■ **RECORDS SHOWN**:
/-! ## Decoding an encoding (R73, R74, R76) -/

theorem Instr.eq_unknownOpcode_of_row {i : Instr} (h : i.row = none) : ∃ op, i = .unknownOpcode op := by
  cases i with
  | unknownOpcode op => exact ⟨op, rfl⟩
  | _ => cases h

theorem Instr.wf_of_row {i : Instr} {r : OpcodeRow} (h : i.row = some r) : i.wf = true := by
  cases i with
  | unknownOpcode op => cases h
  | _ => rfl

/-- The laws of `Laws.TableRow`, one per instruction, under one name (R73, R74). -/
theorem tableRow : ∀ i : Instr, Laws.TableRow.Statement i
  | .cls => Laws.TableRow.cls
  | .ret => Laws.TableRow.ret
  | .jp nnn => Laws.TableRow.jp nnn
  | .call nnn => Laws.TableRow.call nnn
  | .seImm x nn => Laws.TableRow.seImm x nn
  | .sneImm x nn => Laws.TableRow.sneImm x nn
  | .seReg x y => Laws.TableRow.seReg x y
  | .ldImm x nn => Laws.TableRow.ldImm x nn
  | .addImm x nn => Laws.TableRow.addImm x nn
  | .ldReg x y => Laws.TableRow.ldReg x y
  | .orReg x y => Laws.TableRow.orReg x y
  | .andReg x y => Laws.TableRow.andReg x y
  | .xorReg x y => Laws.TableRow.xorReg x y
  | .addReg x y => Laws.TableRow.addReg x y
  | .subReg x y => Laws.TableRow.subReg x y
  | .shr x y => Laws.TableRow.shr x y
  | .subnReg x y => Laws.TableRow.subnReg x y
  | .shl x y => Laws.TableRow.shl x y
  | .sneReg x y => Laws.TableRow.sneReg x y
  | .ldI nnn => Laws.TableRow.ldI nnn
  | .jpV0 nnn => Laws.TableRow.jpV0 nnn
  | .rnd x nn => Laws.TableRow.rnd x nn
  | .drw x y n => Laws.TableRow.drw x y n
  | .skp x => Laws.TableRow.skp x
  | .sknp x => Laws.TableRow.sknp x
  | .ldVxDt x => Laws.TableRow.ldVxDt x
  | .ldVxK x => Laws.TableRow.ldVxK x
  | .ldDtVx x => Laws.TableRow.ldDtVx x
  | .ldStVx x => Laws.TableRow.ldStVx x
  | .addIVx x => Laws.TableRow.addIVx x
  | .ldFVx x => Laws.TableRow.ldFVx x
  | .ldBVx x => Laws.TableRow.ldBVx x
  | .ldMemVx x => Laws.TableRow.ldMemVx x
  | .ldVxMem x => Laws.TableRow.ldVxMem x
  | .unknownOpcode op => Laws.TableRow.unknownOpcode op

theorem isKnownWord_encode {i : Instr} {r : OpcodeRow} (h : i.row = some r) : isKnownWord (encode i) = true := by
  have hrow := tableRow i (Instr.wf_of_row h)
  rw [h] at hrow
  exact List.any_eq_true.mpr ⟨r, hrow⟩

/-- A word that no pattern matches decodes to the catch-all: the word is the encoding of what it decodes to, and an
instruction with a row has a word that matches. -/
theorem decode_of_not_isKnownWord {op : Word} (h : isKnownWord op = false) : decode op = .unknownOpcode op := by
  have henc := encode_decode op
  cases hrow : (decode op).row with
  | none =>
    obtain ⟨w, hw⟩ := Instr.eq_unknownOpcode_of_row hrow
    rw [hw] at henc ⊢
    exact congrArg Instr.unknownOpcode henc
  | some r =>
    have hknown := isKnownWord_encode hrow
    rw [henc, h] at hknown
    cases hknown

/-- A well-formed instruction is what its word decodes to (R71-R73): its word has the major opcode, the operands and the
low nibbles that it was built from. -/
theorem decode_encode {i : Instr} (h : i.wf = true) : decode (encode i) = i := by
  cases i
  case unknownOpcode op =>
    have hunknown : isKnownWord op = false := by simpa [Instr.wf] using h
    exact decode_of_not_isKnownWord hunknown
  case cls | ret => decide
  all_goals simp [encode, decode, decodeAlu, decodeMisc]

end Sys2Proof

namespace Sys2Proof.Machine

/-! ## One cycle of a running engine (R55, R56, R80) -/

section RunningCycle

variable {s : State}

/-- The address a fetch beyond memory records: the lowest of pc and pc + 1 that does not exist (R204, D19). -/
theorem State.fetchFault_eq_some (h : 4096 ≤ s.pc.toNat + 1) :
    s.fetchFault = some (if 4096 ≤ s.pc.toNat then s.pc.toNat else 4096) := by
  rw [State.fetchFault, if_pos h, max_comm, max_def]

theorem opCycle_of_fetchFault {bad : Nat} (hrun : s.status = .running) (hf : s.fetchFault = some bad) :
    opCycle s = .next (s.halt .fetch s.pc none (some bad)) := by
  simp [opCycle, hrun, hf]

theorem opCycle_of_fetch (hrun : s.status = .running) (hpc : s.pc.toNat + 1 < 4096) :
    opCycle s = exec (decode s.fetchWord) s.advance := by
  simp [opCycle, hrun, State.fetchFault_eq_none_iff.mpr hpc]

/-- Bytes at pc that are an instruction's word, the high byte first, are fetched and decoded as it. -/
theorem State.decode_fetchWord {i : Instr} (hi : i.wf = true) (hhigh : s.byteAt s.pc.toNat = highByte (encode i))
    (hlow : s.byteAt (s.pc.toNat + 1) = lowByte (encode i)) : decode s.fetchWord = i := by
  rw [State.fetchWord, hhigh, hlow, wordOfBytes_high_low, decode_encode hi]

end RunningCycle

/-- Settles O8: the step is the cycle, the cycle runs what the word at pc decodes to, and that is `i`. -/
theorem stepRunsTheDecodedInstruction : Obligations.StepRunsTheDecodedInstruction := by
  intro i s hi hrun hnext hpc hhigh hlow
  have hdecode : decode (s.setInbox s.inbox.tail).fetchWord = i := State.decode_fetchWord hi hhigh hlow
  calc step s
      = opCycle (s.setInbox s.inbox.tail) := step_of_cycleNext hnext
    _ = exec (decode (s.setInbox s.inbox.tail).fetchWord) (s.setInbox s.inbox.tail).advance := opCycle_of_fetch hrun hpc
    _ = exec i ((s.setInbox s.inbox.tail).setPc (s.pc + 2)) := by rw [hdecode]; rfl

/-- Settles O9: the step is the cycle, and the cycle takes the Fetch fault, which writes only status. -/
theorem fetchOutsideMemoryHalts : Obligations.FetchOutsideMemoryHalts := by
  intro s hrun hnext hpc
  have hstep := (step_of_cycleNext hnext).trans (opCycle_of_fetchFault hrun (State.fetchFault_eq_some hpc))
  refine ⟨_, hstep, rfl, ?_, rfl⟩
  exact (((s.setInbox_writesOnly _).mono (by simp)).trans ((State.halt_writesOnly ..).mono (by simp))).unchanged

/-! ## Fetching what FX55 stored (R60, D13, R174) -/

section BlockStore

variable {s t : State} {x : Reg}

@[simp] theorem State.length_regsUpTo (s : State) (x : Reg) : (s.regsUpTo x).length = x.val + 1 := by
  have hx := x.isLt
  simp only [State.regsUpTo, List.length_take, Vector.length_toList]
  omega

theorem State.getElem_regsUpTo (s : State) (x : Reg) (k : Reg) (hk : k.val < (s.regsUpTo x).length) :
    (s.regsUpTo x)[k.val] = s.getV k := by
  simp [State.regsUpTo, State.getV, Vector.get_eq_getElem]

/-- FX55 in range takes no fault. -/
theorem exec_ldMemVx_inRange (hin : s.I.toNat + x.val < 4096) (h : exec (.ldMemVx x) s = .next t) :
    t = s.storeBytes (s.eaI 0) (s.regsUpTo x) := by
  obtain ⟨bad, hbad, -⟩ | ⟨-, rfl⟩ := exec_ldMemVx_cases h
  · have hnone : outOfRange (s.eaI 0) (x.val + 1) = none :=
      outOfRange_eq_none_iff.mpr fun k hk => by simp only [State.eaI]; omega
    rw [hnone] at hbad
    cases hbad
  · rfl

/-- After FX55 in range the byte at I + k is Vk. -/
theorem exec_ldMemVx_byteAt (hwf : s.mem.wf s.font = true) (hin : s.I.toNat + x.val < 4096)
    (h : exec (.ldMemVx x) s = .next t) {k : Reg} (hk : k ≤ x) : t.byteAt (s.I.toNat + k.val) = s.getV k := by
  have hlen : k.val < (s.regsUpTo x).length := by simpa using Nat.lt_succ_of_le hk
  have hfit : s.eaI 0 + (s.regsUpTo x).length ≤ 4096 := by simp [State.eaI]; omega
  rw [exec_ldMemVx_inRange hin h, ← s.getElem_regsUpTo x k hlen]
  exact State.byteAt_storeBytes_inside hwf hfit hlen

end BlockStore

theorem wordOfBytes_toNat (hi lo : Byte) : (wordOfBytes hi lo).toNat = hi.toNat * 256 + lo.toNat := by
  have hlt := lo.isLt
  rw [wordOfBytes, BitVec.toNat_append, ← Nat.shiftLeft_add_eq_or_of_lt hlt, Nat.shiftLeft_eq]

/-- Settles O49: the bytes at I and I + 1 are V0 and V1, and a fetch at I reads them, the first as the high byte. -/
theorem storedBytesAreFetched : Obligations.StoredBytesAreFetched := by
  intro x s t hwf hin hx h
  have hV0 : t.byteAt s.I.toNat = s.getV 0 := exec_ldMemVx_byteAt hwf hin h (Fin.zero_le x)
  have hV1 : t.byteAt (s.I.toNat + 1) = s.getV 1 := exec_ldMemVx_byteAt (k := 1) hwf hin h hx
  rw [State.fetchWord, State.setPc_pc, State.setPc_byteAt, State.setPc_byteAt, hV0, hV1, wordOfBytes_toNat]

end Sys2Proof.Machine

namespace Sys2Proof

/-! ## The rows a word matches and the instruction it decodes to (R73-R76) -/

section Rows

variable {r : OpcodeRow} {op : Word}

theorem OpcodeRow.hits_iff : r.hits op = true ↔ op &&& r.mask = r.value := by simp [OpcodeRow.hits]

/-- Where a row fixes a field whole, a word that matches has the row's field there (R74). -/
theorem OpcodeRow.extractLsb'_of_hits {start len : Nat} (hmask : r.mask.extractLsb' start len = BitVec.allOnes len)
    (h : r.hits op = true) : op.extractLsb' start len = r.value.extractLsb' start len := by
  rw [← OpcodeRow.hits_iff.mp h, BitVec.extractLsb'_and, hmask, BitVec.and_allOnes]

/-- Every row fixes the major opcode. -/
theorem majorOf_of_hits (hr : r ∈ opcodeRows) (h : r.hits op = true) : majorOf op = r.value.extractLsb' 12 4 := by
  have hmask : ∀ r ∈ opcodeRows, r.mask.extractLsb' 12 4 = BitVec.allOnes 4 := by decide
  exact OpcodeRow.extractLsb'_of_hits (hmask r hr) h

/-- The rows of format XY fix the function nibble. -/
theorem functionNibble_of_hits (hr : r ∈ rowsXY) (h : r.hits op = true) :
    functionNibble op = r.value.extractLsb' 0 4 := by
  have hmask : ∀ r ∈ rowsXY, r.mask.extractLsb' 0 4 = BitVec.allOnes 4 := by decide
  exact OpcodeRow.extractLsb'_of_hits (hmask r hr) h

/-- The rows of format XF fix the function byte. -/
theorem fieldNN_of_hits (hr : r ∈ rowsXF) (h : r.hits op = true) : fieldNN op = r.value.extractLsb' 0 8 := by
  have hmask : ∀ r ∈ rowsXF, r.mask.extractLsb' 0 8 = BitVec.allOnes 8 := by decide
  exact OpcodeRow.extractLsb'_of_hits (hmask r hr) h

/-- The rows of format Z fix the whole word. -/
theorem eq_value_of_hits (hr : r ∈ rowsZ) (h : r.hits op = true) : op = r.value := by
  have hmask : ∀ r ∈ rowsZ, r.mask = BitVec.allOnes 16 := by decide
  rw [← OpcodeRow.hits_iff.mp h, hmask r hr, BitVec.and_allOnes]

/-- A word that matches a row decodes to an instruction of that row: the decoder selects by the fields the row fixes,
which are its major opcode and, by its format, more. -/
theorem row_decode_of_hits (hr : r ∈ opcodeRows) (h : r.hits op = true) : (decode op).row = some r := by
  have h1 := majorOf_of_hits hr h
  simp only [opcodeRows, List.mem_append] at hr
  obtain ((((hZ | hA) | hXB) | hXY) | hXYN) | hXF := hr
  · have hvalue : ∀ r ∈ rowsZ, (decode r.value).row = some r := by decide
    exact eq_value_of_hits hZ h ▸ hvalue r hZ
  · simp only [rowsA, List.mem_cons, List.not_mem_nil, or_false] at hA
    obtain rfl | rfl | rfl | rfl := hA <;> simp [decode, h1, Instr.row]
  · simp only [rowsXB, List.mem_cons, List.not_mem_nil, or_false] at hXB
    obtain rfl | rfl | rfl | rfl | rfl := hXB <;> simp [decode, h1, Instr.row]
  · have h4 := functionNibble_of_hits hXY h
    simp only [rowsXY, List.mem_cons, List.not_mem_nil, or_false] at hXY
    obtain rfl | rfl | rfl | rfl | rfl | rfl | rfl | rfl | rfl | rfl | rfl := hXY <;>
      simp [decode, decodeAlu, h1, h4, Instr.row]
  · obtain rfl := List.mem_singleton.mp hXYN
    simp [decode, h1, Instr.row]
  · have hlow := fieldNN_of_hits hXF h
    simp only [rowsXF, List.mem_cons, List.not_mem_nil, or_false] at hXF
    obtain rfl | rfl | rfl | rfl | rfl | rfl | rfl | rfl | rfl | rfl | rfl := hXF <;>
      simp [decode, decodeMisc, h1, hlow, Instr.row]

theorem hits_eq_false_of_row_decode (hnone : (decode op).row = none) (hr : r ∈ opcodeRows) : r.hits op = false := by
  by_contra h
  have hrow := row_decode_of_hits hr (Bool.eq_true_of_not_eq_false h)
  rw [hnone] at hrow
  cases hrow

■ **EXERCISE**:
Search the data and copy each line containing "exact".

■ **WRITTEN RESPONSE**:
  | unknownOpcode op => exact ⟨op, rfl⟩
  exact List.any_eq_true.mpr ⟨r, hrow⟩
    exact congrArg Instr.unknownOpcode henc
    exact decode_of_not_isKnownWord hunknown
  exact (((s.setInbox_writesOnly _).mono (by simp)).trans ((State.halt_writesOnly ..).mono (by simp))).unchanged
  exact State.byteAt_storeBytes_inside hwf hfit hlen
  exact OpcodeRow.extractLsb'_of_hits (hmask r hr) h
  exact OpcodeRow.extractLsb'_of_hits (hmask r hr) h
  exact OpcodeRow.extractLsb'_of_hits (hmask r hr) h
    exact eq_value_of_hits hZ h ▸ hvalue r hZ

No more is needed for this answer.